_What the task requires_
When you reach the line with "refine ⟨fun hok" in the data below, begin printing lines exactly, and stop once the line with "h'.rest).trans h.rest :)" has been printed.

_Material shown_
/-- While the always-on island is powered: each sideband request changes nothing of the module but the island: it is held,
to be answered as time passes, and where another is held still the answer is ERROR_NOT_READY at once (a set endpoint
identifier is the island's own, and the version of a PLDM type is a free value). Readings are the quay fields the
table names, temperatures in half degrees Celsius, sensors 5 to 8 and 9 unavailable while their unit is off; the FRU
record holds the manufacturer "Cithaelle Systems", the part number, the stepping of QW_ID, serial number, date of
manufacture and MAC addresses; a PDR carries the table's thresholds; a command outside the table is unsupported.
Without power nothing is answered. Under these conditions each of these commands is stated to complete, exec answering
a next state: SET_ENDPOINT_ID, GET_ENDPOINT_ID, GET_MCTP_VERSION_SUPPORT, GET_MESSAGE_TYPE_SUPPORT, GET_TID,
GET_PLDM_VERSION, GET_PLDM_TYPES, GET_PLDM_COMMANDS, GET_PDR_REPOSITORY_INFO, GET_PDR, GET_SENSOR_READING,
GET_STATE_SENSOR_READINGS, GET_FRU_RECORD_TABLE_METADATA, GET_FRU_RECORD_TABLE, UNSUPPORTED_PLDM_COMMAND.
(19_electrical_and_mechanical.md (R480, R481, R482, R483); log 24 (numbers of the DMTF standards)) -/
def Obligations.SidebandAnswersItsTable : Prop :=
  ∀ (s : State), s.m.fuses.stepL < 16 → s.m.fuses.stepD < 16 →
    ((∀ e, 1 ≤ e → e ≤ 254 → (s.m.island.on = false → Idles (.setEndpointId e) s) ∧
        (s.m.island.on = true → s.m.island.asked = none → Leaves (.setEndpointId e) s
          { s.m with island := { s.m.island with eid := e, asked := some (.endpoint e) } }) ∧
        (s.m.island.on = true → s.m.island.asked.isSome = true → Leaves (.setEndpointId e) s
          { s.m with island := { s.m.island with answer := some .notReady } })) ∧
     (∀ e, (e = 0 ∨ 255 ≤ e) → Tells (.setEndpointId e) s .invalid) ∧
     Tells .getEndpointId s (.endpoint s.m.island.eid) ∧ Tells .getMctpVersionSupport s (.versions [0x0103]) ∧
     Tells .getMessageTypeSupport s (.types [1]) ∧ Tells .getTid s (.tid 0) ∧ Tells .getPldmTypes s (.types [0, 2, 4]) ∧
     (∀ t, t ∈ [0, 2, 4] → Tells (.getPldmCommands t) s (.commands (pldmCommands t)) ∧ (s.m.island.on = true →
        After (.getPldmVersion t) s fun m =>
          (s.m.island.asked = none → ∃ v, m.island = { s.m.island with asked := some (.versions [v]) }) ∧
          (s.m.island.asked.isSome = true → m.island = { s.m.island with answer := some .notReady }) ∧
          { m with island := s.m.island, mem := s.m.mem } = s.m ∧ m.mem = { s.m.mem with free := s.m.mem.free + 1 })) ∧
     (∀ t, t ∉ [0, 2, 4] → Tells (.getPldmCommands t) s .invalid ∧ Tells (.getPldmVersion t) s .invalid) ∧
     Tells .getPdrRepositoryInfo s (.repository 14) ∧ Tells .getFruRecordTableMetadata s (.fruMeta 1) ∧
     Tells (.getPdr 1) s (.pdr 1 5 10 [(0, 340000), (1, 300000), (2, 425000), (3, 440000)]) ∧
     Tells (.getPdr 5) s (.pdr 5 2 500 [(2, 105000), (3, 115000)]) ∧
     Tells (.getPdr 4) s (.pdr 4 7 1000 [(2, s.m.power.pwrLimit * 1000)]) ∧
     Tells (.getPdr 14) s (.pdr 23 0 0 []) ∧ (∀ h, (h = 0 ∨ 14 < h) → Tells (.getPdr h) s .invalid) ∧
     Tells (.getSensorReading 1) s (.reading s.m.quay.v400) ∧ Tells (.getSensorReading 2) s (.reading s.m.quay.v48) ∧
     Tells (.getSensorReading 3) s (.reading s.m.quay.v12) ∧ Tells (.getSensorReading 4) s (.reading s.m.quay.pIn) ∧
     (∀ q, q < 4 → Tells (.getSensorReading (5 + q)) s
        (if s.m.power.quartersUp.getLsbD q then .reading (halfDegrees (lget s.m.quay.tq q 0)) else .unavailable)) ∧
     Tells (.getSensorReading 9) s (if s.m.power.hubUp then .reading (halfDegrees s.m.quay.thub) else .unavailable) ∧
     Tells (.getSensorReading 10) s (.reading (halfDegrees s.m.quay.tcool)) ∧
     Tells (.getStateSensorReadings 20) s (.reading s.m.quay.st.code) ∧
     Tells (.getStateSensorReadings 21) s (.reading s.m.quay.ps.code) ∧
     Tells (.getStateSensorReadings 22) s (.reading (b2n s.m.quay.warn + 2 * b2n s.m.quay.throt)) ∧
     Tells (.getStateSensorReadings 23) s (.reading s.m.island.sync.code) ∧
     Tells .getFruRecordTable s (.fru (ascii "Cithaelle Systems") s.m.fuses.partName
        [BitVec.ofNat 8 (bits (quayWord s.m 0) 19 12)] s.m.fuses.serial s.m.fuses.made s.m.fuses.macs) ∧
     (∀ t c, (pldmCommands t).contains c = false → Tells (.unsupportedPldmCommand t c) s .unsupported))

* * *

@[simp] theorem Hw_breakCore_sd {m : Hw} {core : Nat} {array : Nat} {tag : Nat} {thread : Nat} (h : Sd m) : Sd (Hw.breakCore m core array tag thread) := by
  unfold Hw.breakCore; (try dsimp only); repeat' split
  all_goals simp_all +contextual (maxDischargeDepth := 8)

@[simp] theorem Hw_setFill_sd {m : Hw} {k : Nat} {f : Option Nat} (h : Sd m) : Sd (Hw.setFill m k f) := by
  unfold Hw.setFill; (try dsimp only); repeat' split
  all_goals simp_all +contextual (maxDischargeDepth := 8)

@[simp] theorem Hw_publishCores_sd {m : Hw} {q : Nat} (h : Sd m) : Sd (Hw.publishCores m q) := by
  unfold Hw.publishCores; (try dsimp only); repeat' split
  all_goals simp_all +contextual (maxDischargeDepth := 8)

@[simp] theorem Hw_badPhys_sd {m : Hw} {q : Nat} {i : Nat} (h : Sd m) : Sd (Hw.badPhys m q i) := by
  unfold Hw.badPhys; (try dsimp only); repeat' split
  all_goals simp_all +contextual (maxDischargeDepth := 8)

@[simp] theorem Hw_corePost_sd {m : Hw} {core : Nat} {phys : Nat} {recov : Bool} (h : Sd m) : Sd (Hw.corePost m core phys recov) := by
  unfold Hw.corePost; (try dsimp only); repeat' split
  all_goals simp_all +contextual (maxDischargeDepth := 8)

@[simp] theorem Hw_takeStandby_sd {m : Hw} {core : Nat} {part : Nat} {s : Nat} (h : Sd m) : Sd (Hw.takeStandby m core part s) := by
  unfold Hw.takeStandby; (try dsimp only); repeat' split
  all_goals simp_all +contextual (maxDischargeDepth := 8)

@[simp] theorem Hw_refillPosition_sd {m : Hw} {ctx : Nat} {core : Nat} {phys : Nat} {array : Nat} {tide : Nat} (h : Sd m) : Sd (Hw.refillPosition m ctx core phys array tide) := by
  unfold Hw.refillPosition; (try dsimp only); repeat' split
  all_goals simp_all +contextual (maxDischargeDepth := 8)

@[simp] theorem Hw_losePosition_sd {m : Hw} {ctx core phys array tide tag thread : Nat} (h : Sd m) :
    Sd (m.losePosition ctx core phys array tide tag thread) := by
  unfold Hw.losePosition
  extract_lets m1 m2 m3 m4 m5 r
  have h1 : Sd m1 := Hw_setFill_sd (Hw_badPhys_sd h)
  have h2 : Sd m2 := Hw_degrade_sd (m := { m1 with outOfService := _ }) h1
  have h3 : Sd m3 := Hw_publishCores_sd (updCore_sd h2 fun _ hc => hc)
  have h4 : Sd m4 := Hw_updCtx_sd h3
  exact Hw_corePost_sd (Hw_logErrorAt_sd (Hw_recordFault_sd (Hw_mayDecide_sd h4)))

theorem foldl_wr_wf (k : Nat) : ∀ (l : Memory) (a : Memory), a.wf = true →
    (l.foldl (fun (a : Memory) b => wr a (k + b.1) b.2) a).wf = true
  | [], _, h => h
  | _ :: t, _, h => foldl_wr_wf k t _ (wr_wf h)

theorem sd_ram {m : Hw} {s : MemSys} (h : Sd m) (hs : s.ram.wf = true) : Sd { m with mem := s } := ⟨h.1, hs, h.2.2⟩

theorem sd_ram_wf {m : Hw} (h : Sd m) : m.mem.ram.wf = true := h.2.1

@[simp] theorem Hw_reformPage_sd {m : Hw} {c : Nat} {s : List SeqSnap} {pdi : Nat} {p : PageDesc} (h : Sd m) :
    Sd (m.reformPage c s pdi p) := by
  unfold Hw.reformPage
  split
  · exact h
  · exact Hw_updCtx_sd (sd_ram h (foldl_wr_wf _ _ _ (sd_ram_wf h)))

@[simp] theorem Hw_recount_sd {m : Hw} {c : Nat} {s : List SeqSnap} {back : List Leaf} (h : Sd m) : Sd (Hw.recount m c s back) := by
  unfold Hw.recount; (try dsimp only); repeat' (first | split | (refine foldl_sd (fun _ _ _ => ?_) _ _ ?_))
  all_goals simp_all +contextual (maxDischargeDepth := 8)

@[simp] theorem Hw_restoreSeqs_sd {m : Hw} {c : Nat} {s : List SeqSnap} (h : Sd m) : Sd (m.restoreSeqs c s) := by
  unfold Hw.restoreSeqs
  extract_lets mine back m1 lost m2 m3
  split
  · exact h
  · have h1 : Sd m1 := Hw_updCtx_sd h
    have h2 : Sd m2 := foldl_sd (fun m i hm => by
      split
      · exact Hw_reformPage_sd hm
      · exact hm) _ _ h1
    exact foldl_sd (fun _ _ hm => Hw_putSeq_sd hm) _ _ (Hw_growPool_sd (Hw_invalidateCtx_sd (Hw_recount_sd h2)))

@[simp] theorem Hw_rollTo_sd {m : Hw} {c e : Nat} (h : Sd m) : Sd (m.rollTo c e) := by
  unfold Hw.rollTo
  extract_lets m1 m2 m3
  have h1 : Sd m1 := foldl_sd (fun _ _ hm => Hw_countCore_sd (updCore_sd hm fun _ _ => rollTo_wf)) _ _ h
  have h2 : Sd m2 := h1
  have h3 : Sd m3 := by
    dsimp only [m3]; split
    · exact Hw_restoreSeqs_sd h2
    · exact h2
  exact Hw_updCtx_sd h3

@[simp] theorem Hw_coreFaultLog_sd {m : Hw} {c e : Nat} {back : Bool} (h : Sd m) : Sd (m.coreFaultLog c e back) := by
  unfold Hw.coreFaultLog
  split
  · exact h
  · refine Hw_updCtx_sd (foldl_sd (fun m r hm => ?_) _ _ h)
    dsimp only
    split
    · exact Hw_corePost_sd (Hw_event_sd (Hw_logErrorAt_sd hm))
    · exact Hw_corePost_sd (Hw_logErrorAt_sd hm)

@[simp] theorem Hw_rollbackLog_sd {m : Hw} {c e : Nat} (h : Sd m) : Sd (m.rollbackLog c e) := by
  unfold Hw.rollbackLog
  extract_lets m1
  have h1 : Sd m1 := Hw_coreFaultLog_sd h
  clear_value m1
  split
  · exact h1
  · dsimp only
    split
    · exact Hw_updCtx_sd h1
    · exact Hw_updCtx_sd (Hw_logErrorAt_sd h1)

--

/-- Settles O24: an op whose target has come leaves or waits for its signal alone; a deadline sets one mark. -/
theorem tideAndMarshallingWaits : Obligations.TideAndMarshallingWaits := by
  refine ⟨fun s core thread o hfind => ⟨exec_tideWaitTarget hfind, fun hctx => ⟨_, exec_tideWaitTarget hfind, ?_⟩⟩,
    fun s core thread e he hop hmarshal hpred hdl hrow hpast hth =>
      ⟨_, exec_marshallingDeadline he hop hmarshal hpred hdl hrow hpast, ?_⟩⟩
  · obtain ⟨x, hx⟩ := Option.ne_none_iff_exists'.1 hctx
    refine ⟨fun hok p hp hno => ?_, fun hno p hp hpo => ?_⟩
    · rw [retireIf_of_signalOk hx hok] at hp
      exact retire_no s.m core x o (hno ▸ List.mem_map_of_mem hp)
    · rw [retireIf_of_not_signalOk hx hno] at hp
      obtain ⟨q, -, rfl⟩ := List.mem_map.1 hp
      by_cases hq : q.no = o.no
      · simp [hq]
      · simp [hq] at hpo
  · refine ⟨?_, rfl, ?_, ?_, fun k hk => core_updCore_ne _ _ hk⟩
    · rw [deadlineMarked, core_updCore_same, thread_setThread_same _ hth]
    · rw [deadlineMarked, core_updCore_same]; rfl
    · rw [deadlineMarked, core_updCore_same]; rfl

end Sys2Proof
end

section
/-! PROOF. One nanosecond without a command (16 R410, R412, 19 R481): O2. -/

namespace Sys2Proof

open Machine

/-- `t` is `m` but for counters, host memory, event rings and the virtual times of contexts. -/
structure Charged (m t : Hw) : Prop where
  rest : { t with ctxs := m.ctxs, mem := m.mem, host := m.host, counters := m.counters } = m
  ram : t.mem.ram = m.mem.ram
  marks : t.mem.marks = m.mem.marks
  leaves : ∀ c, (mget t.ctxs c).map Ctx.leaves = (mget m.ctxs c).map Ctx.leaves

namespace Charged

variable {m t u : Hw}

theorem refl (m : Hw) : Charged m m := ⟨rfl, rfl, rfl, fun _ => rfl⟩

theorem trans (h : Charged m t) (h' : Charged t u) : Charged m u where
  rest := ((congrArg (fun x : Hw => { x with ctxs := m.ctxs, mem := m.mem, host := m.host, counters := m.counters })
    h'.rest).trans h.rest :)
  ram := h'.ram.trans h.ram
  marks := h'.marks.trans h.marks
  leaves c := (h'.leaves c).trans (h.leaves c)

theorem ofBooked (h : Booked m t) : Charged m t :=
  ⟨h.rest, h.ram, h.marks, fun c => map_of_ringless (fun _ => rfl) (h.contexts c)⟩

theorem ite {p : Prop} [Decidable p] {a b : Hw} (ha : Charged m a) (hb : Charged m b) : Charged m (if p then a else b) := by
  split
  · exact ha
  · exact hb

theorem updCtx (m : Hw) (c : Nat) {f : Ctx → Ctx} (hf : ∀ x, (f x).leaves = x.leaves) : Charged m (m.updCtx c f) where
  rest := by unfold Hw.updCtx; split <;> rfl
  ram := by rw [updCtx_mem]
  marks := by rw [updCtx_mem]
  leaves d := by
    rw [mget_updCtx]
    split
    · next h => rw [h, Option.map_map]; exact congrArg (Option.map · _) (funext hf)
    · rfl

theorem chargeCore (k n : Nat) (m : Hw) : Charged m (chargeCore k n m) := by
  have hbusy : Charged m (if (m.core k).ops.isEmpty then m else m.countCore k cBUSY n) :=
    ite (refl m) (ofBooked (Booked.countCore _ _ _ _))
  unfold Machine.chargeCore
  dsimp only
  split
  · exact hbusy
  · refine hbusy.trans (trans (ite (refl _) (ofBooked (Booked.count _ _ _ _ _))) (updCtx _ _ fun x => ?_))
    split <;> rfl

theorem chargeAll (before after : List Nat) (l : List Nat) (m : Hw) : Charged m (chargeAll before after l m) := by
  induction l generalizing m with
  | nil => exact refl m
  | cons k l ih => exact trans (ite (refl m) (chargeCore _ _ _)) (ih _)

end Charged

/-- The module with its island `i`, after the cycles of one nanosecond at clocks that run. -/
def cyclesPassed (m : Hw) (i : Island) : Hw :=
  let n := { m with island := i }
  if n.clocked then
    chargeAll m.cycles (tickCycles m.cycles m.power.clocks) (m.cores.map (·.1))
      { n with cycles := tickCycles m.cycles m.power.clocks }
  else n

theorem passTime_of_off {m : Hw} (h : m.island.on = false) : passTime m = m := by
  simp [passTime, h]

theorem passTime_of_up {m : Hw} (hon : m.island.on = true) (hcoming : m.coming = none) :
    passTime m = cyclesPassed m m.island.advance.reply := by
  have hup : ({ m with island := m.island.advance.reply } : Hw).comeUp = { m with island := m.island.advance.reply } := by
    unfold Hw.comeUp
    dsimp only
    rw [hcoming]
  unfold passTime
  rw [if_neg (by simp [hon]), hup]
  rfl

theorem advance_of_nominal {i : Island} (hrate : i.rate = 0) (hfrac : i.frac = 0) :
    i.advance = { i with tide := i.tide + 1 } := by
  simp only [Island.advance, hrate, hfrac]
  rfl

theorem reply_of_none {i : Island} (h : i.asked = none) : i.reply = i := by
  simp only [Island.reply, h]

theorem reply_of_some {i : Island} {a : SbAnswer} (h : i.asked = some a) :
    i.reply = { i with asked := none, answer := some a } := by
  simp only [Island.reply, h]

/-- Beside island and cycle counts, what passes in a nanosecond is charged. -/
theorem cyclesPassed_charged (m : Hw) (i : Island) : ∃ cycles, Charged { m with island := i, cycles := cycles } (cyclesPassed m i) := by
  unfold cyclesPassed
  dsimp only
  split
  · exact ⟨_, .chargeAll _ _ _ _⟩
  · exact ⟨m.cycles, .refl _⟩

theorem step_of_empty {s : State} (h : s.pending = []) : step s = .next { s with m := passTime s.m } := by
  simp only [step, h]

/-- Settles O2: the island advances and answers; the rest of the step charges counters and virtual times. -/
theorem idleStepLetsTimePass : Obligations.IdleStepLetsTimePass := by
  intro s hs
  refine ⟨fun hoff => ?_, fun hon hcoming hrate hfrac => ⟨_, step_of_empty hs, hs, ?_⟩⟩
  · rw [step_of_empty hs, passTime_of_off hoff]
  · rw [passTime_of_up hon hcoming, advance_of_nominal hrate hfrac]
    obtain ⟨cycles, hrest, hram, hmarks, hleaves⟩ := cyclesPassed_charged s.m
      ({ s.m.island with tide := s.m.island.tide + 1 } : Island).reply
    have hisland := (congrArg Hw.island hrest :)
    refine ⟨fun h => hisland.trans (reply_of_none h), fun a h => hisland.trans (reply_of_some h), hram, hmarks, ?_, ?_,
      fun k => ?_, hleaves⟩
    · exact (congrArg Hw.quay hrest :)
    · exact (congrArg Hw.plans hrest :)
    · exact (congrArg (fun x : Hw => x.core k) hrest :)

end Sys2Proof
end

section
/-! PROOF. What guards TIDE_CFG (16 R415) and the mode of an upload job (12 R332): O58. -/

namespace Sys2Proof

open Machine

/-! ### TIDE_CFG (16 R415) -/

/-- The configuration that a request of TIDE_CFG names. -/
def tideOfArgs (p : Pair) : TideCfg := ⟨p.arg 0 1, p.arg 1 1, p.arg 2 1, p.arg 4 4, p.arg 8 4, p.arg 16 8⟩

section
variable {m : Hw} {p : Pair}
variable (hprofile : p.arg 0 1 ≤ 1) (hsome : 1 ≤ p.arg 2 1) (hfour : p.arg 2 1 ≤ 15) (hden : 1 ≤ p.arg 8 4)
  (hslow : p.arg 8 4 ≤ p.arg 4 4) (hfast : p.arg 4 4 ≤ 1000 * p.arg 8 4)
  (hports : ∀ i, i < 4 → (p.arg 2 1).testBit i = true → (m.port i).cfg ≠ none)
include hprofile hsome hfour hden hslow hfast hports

_Solved problem_
    refine ⟨fun hok p hp hno => ?_, fun hno p hp hpo => ?_⟩
    · rw [retireIf_of_signalOk hx hok] at hp
      exact retire_no s.m core x o (hno ▸ List.mem_map_of_mem hp)
    · rw [retireIf_of_not_signalOk hx hno] at hp
      obtain ⟨q, -, rfl⟩ := List.mem_map.1 hp
      by_cases hq : q.no = o.no
      · simp [hq]
      · simp [hq] at hpo
  · refine ⟨?_, rfl, ?_, ?_, fun k hk => core_updCore_ne _ _ hk⟩
    · rw [deadlineMarked, core_updCore_same, thread_setThread_same _ hth]
    · rw [deadlineMarked, core_updCore_same]; rfl
    · rw [deadlineMarked, core_updCore_same]; rfl

end Sys2Proof
end

section
/-! PROOF. One nanosecond without a command (16 R410, R412, 19 R481): O2. -/

namespace Sys2Proof

open Machine

/-- `t` is `m` but for counters, host memory, event rings and the virtual times of contexts. -/
structure Charged (m t : Hw) : Prop where
  rest : { t with ctxs := m.ctxs, mem := m.mem, host := m.host, counters := m.counters } = m
  ram : t.mem.ram = m.mem.ram
  marks : t.mem.marks = m.mem.marks
  leaves : ∀ c, (mget t.ctxs c).map Ctx.leaves = (mget m.ctxs c).map Ctx.leaves

namespace Charged

variable {m t u : Hw}

theorem refl (m : Hw) : Charged m m := ⟨rfl, rfl, rfl, fun _ => rfl⟩

theorem trans (h : Charged m t) (h' : Charged t u) : Charged m u where
  rest := ((congrArg (fun x : Hw => { x with ctxs := m.ctxs, mem := m.mem, host := m.host, counters := m.counters })
    h'.rest).trans h.rest :)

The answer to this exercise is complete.